**Instructions to follow**
Go through the entries and tally the lines containing the word "compared". Only the total is wanted.

Stored items:

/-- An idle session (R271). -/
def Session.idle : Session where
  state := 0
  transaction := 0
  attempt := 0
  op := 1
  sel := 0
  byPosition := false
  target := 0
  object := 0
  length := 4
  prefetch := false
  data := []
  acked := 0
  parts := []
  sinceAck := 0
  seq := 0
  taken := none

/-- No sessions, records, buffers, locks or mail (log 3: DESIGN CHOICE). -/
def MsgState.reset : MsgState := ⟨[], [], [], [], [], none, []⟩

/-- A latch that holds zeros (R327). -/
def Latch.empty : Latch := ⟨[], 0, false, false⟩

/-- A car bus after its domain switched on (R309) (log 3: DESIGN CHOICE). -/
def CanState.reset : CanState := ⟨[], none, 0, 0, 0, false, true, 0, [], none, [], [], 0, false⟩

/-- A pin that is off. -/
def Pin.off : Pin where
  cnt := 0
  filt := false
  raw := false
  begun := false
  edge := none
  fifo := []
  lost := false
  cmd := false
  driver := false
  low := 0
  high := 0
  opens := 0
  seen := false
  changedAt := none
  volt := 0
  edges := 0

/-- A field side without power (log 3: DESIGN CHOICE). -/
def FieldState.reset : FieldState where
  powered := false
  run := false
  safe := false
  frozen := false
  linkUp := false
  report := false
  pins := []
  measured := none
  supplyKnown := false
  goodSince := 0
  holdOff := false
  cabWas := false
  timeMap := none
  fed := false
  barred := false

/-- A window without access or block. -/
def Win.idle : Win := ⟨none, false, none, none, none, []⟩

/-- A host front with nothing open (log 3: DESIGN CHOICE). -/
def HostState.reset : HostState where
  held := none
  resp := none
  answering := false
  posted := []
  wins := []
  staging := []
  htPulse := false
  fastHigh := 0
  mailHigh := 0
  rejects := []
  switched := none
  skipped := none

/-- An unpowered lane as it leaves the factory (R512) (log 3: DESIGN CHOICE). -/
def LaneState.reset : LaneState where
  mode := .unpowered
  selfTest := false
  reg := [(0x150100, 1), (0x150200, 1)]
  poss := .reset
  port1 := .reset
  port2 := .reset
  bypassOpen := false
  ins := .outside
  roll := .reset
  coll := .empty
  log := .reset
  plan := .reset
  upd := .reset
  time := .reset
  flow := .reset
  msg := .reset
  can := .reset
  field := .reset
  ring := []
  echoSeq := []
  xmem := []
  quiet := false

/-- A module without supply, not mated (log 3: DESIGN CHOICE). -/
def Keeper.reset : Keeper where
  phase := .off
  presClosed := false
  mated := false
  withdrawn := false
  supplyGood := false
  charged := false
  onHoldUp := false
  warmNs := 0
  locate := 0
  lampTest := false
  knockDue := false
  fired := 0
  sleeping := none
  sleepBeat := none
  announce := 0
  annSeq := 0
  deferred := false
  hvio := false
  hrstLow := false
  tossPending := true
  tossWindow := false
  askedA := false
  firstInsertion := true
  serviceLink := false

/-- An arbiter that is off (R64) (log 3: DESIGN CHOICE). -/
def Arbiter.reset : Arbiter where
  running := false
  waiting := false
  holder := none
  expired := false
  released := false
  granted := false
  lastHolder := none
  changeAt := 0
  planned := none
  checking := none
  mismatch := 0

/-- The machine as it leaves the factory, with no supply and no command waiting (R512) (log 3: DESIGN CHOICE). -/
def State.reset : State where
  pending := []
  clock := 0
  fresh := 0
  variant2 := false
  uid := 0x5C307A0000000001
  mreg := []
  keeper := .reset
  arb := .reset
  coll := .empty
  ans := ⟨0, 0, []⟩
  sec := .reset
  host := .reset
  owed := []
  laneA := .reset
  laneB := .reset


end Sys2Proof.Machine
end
==
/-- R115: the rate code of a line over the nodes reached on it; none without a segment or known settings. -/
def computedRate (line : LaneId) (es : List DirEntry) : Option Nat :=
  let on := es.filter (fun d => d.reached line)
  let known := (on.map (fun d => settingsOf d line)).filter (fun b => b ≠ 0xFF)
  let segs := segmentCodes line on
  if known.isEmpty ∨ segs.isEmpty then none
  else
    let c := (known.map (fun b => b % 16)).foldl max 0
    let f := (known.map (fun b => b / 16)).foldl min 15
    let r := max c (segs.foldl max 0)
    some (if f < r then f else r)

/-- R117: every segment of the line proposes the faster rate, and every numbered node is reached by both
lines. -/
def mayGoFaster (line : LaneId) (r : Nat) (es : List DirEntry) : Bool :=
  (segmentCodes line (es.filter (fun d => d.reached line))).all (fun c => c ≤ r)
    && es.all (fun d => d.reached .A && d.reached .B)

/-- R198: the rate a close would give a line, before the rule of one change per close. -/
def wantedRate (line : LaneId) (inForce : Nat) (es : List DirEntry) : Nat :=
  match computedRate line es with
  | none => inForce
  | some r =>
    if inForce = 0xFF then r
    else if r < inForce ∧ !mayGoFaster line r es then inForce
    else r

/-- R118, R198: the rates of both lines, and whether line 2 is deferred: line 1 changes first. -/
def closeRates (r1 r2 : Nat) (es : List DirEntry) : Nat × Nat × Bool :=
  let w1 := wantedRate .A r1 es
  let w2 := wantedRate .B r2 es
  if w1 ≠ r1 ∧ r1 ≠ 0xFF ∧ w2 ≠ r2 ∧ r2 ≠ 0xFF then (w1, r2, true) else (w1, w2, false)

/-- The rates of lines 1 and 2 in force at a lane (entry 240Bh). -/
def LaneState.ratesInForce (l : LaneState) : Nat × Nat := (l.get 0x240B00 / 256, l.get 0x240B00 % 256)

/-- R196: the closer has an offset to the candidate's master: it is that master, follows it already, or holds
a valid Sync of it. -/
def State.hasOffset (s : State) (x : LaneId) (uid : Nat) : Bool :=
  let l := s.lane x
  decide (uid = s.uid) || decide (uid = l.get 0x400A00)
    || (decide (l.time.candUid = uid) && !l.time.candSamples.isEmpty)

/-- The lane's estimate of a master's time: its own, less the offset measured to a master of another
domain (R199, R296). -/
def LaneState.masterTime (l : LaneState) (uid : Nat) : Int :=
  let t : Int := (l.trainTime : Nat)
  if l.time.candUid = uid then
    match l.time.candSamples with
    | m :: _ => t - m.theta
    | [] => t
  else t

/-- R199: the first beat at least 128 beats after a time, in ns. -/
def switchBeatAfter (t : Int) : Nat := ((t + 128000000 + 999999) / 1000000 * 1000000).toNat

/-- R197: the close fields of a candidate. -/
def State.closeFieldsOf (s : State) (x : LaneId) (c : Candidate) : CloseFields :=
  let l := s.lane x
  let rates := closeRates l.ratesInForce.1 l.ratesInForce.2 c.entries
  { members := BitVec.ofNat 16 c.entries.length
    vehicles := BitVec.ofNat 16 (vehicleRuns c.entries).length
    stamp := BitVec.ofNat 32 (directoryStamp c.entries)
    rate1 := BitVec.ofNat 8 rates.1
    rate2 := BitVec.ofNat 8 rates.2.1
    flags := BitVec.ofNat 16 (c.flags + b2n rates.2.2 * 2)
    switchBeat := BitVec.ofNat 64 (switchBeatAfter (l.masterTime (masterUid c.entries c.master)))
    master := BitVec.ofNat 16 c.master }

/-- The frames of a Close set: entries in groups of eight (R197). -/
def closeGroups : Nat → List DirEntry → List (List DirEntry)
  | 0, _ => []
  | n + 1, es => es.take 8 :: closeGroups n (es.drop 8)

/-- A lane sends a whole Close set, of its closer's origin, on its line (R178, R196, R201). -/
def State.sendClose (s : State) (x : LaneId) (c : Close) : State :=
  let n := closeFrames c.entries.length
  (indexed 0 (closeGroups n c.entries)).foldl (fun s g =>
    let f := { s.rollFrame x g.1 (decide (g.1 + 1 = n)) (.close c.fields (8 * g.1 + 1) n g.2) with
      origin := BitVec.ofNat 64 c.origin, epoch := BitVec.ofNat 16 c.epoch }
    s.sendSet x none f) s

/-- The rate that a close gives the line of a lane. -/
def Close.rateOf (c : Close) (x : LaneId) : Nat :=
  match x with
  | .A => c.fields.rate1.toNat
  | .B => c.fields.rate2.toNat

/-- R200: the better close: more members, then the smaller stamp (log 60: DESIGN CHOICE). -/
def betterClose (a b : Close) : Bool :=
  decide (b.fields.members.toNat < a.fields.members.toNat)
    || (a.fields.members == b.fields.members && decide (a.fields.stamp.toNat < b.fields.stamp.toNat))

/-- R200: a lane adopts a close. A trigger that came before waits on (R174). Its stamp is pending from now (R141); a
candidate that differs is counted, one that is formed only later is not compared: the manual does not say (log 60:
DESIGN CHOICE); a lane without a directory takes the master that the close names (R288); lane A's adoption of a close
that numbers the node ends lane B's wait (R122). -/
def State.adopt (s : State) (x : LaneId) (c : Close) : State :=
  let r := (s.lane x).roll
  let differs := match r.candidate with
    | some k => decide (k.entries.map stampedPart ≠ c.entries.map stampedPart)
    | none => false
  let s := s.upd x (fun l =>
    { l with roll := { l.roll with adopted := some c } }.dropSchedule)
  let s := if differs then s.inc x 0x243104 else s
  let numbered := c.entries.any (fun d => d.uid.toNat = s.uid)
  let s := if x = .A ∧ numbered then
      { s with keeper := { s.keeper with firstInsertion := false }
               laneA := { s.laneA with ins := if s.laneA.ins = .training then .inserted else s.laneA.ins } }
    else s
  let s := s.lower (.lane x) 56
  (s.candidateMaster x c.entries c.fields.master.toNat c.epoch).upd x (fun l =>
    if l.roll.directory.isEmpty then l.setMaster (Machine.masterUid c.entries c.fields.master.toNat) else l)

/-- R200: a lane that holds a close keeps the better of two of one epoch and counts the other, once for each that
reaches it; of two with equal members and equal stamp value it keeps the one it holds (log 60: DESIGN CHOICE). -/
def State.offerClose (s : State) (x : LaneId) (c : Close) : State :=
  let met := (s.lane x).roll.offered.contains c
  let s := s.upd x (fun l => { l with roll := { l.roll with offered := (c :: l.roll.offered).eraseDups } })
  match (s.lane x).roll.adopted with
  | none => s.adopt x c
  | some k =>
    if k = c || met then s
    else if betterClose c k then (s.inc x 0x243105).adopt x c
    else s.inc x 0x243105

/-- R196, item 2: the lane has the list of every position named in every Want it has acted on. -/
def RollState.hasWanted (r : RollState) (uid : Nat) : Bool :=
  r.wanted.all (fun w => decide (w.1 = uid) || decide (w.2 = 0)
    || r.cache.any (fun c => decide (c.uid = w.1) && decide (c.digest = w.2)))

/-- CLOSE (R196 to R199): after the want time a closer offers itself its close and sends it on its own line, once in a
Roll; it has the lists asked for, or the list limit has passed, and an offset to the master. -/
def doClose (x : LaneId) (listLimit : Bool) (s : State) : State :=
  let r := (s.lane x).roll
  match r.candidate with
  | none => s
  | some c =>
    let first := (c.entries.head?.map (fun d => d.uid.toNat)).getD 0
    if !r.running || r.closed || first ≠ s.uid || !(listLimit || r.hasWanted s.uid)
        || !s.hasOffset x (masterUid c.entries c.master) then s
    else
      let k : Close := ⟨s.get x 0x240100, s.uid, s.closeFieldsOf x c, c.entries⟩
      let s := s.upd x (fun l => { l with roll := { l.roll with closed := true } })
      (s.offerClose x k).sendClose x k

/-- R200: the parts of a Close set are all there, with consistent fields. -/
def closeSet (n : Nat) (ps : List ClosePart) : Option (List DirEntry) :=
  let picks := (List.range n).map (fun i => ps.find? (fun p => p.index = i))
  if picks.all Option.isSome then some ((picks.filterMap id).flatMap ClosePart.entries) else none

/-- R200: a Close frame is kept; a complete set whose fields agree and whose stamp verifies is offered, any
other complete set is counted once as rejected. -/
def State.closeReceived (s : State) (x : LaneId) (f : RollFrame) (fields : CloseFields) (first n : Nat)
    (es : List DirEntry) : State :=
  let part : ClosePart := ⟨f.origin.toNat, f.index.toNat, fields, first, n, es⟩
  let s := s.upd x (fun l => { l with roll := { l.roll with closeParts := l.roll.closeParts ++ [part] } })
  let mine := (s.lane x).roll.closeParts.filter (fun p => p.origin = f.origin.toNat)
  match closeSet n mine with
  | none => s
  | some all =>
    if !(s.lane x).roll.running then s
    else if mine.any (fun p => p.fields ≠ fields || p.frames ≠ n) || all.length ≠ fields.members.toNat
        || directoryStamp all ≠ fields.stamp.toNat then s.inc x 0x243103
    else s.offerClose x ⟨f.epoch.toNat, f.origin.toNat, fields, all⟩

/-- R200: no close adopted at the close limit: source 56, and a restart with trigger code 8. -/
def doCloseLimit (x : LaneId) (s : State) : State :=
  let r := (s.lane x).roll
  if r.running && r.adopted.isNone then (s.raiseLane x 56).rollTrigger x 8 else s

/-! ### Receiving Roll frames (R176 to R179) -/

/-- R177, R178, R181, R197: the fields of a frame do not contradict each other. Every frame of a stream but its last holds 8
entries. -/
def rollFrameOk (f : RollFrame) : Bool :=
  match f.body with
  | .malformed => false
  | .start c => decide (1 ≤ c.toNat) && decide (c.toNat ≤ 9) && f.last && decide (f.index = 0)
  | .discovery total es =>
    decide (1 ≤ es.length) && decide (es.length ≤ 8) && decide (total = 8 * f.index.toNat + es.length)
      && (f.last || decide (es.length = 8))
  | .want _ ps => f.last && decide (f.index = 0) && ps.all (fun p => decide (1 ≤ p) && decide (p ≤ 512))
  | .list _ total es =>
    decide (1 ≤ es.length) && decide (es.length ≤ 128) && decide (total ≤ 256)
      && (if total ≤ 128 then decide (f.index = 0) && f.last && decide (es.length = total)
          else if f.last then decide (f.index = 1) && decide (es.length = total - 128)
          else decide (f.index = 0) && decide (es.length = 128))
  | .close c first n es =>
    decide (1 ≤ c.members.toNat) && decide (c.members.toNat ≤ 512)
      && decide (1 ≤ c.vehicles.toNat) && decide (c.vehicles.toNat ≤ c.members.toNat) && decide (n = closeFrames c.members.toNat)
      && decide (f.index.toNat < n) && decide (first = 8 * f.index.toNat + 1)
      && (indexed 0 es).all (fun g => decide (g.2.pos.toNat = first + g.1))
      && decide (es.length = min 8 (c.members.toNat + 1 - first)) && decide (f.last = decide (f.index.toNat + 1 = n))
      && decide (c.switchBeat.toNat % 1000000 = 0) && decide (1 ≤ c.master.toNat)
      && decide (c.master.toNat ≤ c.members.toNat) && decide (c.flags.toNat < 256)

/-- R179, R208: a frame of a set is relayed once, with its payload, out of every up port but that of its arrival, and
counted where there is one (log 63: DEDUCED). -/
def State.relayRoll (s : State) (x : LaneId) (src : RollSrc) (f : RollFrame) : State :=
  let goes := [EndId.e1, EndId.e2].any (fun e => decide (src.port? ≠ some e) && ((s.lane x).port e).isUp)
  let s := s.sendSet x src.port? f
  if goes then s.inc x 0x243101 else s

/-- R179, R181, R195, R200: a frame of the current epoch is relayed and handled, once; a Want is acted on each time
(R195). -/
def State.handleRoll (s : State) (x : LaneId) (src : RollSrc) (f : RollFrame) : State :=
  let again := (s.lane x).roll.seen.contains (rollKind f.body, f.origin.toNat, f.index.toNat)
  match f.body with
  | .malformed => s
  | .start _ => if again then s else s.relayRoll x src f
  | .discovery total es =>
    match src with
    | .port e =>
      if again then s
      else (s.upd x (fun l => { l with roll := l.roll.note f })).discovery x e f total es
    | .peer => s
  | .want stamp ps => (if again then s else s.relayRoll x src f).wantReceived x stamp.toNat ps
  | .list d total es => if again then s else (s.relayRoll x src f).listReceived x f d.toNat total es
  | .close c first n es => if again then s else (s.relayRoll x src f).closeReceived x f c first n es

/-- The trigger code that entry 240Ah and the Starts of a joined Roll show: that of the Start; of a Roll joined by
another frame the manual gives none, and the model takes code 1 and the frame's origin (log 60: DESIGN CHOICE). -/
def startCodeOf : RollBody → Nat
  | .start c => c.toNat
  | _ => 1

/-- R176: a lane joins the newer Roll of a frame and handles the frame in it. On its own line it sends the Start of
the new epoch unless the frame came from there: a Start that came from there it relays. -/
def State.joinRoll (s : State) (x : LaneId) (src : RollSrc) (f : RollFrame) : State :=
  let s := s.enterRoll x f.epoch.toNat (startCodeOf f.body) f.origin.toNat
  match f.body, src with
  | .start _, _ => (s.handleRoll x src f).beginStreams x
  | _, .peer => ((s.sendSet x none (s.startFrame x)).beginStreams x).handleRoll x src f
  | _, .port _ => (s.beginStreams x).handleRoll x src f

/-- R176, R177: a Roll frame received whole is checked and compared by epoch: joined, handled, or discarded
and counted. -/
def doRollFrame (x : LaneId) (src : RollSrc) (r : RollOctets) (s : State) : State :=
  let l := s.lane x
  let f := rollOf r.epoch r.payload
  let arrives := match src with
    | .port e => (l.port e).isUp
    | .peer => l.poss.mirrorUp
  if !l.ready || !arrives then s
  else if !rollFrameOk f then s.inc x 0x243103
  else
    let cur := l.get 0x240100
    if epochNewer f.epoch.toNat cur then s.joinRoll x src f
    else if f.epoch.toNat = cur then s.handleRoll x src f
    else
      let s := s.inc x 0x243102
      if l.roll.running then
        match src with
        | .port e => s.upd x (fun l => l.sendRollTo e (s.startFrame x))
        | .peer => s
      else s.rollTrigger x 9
--
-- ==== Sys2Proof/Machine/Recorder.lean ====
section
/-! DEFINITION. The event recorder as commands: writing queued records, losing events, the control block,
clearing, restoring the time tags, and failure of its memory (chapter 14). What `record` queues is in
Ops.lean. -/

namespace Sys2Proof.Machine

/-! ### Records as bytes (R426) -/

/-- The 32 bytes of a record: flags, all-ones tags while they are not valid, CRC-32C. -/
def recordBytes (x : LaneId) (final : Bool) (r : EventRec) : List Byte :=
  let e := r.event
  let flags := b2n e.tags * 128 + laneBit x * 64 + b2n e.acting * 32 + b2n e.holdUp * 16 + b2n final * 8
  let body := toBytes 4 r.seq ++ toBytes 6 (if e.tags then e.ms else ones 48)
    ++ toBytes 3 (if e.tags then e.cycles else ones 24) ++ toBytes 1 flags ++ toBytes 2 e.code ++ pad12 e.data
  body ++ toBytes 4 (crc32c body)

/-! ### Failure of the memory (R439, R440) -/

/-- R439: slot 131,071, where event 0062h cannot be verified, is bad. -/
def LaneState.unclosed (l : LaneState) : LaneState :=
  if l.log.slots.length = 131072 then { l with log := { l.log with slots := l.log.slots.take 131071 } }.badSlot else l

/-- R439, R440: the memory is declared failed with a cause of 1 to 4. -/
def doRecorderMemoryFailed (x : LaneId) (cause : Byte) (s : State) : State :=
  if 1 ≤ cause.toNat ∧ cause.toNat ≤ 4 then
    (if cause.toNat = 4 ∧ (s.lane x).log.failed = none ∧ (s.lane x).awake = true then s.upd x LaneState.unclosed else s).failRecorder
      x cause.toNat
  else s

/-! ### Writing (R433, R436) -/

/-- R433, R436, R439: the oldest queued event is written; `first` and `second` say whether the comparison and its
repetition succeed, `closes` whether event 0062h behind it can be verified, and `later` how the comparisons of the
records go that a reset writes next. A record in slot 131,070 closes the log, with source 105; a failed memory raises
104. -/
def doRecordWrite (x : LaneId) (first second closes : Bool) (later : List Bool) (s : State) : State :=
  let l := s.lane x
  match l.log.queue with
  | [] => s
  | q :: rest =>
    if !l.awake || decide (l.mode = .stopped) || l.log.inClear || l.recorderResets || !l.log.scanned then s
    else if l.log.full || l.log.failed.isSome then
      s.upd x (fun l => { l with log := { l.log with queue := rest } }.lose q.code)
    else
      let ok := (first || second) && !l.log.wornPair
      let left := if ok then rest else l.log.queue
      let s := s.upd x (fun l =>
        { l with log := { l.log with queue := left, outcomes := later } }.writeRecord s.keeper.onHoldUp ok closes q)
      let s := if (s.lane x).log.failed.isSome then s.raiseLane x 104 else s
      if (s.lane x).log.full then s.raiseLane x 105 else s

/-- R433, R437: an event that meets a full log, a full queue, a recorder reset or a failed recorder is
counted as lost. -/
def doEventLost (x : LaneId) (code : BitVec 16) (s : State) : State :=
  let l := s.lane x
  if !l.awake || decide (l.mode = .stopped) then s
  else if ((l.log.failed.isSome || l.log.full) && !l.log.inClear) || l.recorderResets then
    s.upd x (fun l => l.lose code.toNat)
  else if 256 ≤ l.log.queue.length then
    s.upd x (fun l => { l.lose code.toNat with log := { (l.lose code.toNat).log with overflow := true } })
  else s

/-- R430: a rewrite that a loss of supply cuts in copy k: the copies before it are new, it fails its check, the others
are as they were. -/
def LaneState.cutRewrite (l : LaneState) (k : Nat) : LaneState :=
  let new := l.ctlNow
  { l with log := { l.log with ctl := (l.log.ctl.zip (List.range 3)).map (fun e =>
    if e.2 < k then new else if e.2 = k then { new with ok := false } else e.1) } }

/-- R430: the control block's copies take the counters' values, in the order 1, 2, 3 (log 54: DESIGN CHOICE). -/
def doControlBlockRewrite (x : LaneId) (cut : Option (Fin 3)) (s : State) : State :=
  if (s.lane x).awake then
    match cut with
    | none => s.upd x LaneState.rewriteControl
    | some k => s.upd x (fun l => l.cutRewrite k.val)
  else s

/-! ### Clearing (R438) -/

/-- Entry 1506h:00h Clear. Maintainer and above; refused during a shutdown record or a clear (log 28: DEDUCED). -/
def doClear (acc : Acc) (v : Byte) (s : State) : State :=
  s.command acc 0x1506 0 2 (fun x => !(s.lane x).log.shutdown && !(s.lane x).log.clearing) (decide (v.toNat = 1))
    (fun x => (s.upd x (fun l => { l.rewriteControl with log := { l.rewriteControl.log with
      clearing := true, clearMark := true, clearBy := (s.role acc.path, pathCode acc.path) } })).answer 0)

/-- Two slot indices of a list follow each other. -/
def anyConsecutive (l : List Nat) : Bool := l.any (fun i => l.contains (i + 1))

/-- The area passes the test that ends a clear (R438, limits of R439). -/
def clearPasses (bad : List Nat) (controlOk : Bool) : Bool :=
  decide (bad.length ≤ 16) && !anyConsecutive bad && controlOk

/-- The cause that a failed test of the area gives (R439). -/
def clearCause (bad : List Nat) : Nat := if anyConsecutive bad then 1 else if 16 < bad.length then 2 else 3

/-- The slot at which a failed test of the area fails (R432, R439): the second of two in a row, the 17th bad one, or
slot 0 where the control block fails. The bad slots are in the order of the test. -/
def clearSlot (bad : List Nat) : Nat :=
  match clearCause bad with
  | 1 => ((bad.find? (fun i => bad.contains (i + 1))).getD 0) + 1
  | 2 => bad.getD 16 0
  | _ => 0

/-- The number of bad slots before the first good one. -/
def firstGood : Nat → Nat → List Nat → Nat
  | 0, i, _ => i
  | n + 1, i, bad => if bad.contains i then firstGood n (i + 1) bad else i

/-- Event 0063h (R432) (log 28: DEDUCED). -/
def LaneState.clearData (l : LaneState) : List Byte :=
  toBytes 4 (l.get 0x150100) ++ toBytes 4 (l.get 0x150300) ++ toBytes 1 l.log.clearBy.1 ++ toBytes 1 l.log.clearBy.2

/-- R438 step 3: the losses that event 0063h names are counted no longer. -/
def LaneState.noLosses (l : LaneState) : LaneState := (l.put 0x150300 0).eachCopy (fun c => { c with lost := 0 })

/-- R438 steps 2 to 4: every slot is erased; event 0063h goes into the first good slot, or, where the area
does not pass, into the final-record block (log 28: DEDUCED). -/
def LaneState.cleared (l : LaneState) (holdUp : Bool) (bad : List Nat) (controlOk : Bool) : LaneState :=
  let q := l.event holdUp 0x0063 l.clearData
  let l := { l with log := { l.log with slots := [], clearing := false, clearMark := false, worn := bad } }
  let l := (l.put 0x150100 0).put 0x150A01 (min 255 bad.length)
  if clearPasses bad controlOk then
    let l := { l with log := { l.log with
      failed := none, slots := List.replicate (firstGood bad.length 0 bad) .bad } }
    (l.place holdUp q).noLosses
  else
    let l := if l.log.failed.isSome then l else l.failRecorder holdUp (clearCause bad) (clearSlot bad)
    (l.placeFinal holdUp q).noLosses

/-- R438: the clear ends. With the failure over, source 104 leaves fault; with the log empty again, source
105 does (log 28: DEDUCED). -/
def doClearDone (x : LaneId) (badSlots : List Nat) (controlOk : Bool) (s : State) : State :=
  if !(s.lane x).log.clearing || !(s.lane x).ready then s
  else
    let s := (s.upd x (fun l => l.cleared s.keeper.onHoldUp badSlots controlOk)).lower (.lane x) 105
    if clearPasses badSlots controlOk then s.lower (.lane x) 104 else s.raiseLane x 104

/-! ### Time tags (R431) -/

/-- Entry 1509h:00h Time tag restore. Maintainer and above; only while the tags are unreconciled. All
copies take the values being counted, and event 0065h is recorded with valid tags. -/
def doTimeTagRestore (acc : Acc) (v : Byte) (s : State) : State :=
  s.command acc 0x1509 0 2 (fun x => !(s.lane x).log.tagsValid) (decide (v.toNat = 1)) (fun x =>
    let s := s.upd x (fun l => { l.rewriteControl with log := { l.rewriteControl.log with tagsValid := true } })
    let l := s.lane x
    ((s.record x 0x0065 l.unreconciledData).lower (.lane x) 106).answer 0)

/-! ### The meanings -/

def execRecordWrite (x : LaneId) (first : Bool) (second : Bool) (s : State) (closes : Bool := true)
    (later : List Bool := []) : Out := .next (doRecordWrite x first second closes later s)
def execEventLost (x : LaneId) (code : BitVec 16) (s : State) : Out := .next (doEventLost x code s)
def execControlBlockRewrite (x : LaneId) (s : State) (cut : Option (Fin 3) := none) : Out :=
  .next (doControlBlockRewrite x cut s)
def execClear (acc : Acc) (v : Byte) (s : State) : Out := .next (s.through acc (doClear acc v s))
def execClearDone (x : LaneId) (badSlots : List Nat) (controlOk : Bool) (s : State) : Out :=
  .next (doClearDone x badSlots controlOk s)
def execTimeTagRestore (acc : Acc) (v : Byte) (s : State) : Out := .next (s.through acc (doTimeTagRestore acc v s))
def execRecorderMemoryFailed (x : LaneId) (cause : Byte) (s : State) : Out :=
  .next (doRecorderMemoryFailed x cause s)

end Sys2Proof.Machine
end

**Task solution**
2